TASK ITEM: Would you please copy every line from the records that contains the word "blocks"?

DATASET:

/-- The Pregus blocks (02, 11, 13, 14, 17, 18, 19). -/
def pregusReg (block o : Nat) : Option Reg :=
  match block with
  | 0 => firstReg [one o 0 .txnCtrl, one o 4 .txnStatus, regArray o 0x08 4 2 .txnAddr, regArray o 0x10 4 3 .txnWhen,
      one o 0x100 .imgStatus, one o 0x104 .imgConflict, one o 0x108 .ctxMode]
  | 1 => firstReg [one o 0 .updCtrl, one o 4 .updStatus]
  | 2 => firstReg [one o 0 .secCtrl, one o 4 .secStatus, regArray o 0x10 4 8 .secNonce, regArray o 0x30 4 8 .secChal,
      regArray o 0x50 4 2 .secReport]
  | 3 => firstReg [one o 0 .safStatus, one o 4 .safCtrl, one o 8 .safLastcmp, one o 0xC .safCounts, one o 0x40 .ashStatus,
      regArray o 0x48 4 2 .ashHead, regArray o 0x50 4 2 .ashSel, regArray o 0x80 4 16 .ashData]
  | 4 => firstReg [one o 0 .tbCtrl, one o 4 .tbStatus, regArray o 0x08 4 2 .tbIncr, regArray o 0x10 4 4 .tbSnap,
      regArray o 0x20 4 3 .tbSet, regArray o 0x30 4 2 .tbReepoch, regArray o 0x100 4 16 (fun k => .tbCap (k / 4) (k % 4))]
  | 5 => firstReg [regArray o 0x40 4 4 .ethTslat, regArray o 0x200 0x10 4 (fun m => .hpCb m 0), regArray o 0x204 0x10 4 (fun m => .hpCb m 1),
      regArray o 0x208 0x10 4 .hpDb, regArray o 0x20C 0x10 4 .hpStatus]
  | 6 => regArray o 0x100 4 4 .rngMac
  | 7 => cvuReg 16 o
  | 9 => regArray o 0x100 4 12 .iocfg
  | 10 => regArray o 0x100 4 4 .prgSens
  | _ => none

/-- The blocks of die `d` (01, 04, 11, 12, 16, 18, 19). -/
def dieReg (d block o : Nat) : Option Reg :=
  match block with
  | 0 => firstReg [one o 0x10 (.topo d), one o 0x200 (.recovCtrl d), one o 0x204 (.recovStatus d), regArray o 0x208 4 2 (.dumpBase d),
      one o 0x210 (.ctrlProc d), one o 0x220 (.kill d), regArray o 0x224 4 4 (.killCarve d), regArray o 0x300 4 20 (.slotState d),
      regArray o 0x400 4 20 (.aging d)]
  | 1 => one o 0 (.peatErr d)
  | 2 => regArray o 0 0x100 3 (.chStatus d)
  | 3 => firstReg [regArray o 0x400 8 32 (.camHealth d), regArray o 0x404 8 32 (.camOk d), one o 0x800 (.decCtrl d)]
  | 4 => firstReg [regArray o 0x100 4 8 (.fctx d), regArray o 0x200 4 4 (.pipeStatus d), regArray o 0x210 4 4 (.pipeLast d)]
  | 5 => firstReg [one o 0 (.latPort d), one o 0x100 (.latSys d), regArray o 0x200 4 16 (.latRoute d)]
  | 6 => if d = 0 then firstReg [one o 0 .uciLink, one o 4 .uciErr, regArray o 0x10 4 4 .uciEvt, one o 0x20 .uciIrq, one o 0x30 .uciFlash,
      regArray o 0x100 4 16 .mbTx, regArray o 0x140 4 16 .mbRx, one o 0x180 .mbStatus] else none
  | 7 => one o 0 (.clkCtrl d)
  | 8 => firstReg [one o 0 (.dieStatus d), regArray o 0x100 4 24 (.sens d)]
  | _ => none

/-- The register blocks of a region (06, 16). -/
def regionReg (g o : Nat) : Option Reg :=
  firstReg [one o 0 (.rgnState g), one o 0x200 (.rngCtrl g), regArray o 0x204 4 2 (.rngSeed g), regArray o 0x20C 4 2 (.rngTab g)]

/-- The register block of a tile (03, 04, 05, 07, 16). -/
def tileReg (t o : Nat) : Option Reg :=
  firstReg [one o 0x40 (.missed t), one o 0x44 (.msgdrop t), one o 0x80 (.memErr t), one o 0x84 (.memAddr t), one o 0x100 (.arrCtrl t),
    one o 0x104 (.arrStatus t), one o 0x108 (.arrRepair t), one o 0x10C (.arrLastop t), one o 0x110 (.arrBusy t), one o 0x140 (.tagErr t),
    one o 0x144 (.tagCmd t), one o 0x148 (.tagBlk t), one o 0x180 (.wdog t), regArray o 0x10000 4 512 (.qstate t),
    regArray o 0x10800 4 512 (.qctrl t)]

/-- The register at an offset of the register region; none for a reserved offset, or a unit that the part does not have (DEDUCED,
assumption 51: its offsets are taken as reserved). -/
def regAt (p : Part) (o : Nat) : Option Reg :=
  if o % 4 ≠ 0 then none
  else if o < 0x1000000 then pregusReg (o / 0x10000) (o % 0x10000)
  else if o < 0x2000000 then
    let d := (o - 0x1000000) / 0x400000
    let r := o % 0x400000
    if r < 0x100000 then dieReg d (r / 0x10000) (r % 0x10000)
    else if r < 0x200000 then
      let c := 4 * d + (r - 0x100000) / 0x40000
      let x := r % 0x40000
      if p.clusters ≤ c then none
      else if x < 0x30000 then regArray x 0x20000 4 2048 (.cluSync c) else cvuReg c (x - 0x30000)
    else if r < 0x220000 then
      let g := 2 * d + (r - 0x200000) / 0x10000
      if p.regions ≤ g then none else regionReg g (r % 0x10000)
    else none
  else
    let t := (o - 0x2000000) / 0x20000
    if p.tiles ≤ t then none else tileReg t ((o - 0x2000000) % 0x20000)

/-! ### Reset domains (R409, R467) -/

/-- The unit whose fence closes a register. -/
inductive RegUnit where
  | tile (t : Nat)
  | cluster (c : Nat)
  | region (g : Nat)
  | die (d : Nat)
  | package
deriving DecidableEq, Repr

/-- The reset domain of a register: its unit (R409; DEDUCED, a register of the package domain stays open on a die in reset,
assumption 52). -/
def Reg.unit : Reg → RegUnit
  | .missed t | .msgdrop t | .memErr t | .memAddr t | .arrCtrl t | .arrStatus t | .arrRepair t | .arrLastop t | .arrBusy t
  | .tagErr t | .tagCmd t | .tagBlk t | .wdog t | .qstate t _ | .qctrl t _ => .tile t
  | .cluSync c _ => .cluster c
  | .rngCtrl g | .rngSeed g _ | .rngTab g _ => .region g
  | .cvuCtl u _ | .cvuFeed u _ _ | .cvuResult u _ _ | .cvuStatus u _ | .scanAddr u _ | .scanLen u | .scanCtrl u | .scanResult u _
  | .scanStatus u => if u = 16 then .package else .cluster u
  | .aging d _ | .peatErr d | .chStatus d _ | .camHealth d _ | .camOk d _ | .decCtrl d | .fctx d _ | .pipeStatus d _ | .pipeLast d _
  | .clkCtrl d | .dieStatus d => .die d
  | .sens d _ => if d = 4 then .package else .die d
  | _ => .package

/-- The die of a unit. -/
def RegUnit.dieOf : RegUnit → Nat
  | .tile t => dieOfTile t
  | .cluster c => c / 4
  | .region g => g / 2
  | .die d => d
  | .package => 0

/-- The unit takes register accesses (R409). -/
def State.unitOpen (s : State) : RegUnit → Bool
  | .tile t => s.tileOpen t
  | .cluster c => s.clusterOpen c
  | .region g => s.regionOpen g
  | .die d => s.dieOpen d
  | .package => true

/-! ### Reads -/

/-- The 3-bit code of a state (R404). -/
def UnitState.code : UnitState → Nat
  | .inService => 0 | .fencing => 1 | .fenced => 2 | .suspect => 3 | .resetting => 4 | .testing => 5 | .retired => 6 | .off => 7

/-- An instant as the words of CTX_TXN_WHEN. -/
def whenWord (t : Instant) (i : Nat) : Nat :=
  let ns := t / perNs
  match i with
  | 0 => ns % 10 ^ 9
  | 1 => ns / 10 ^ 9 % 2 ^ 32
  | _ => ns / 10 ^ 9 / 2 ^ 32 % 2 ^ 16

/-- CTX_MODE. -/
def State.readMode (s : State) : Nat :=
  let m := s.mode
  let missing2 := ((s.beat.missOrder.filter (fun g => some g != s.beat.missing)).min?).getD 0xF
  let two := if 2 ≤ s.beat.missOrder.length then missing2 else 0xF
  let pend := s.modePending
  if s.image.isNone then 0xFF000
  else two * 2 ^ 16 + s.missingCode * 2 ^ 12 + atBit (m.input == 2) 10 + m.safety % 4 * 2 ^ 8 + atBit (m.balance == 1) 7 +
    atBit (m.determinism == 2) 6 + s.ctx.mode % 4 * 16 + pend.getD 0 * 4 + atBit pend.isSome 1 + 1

EXERCISE RESPONSE:
/-- The Pregus blocks (02, 11, 13, 14, 17, 18, 19). -/
/-- The blocks of die `d` (01, 04, 11, 12, 16, 18, 19). -/
/-- The register blocks of a region (06, 16). -/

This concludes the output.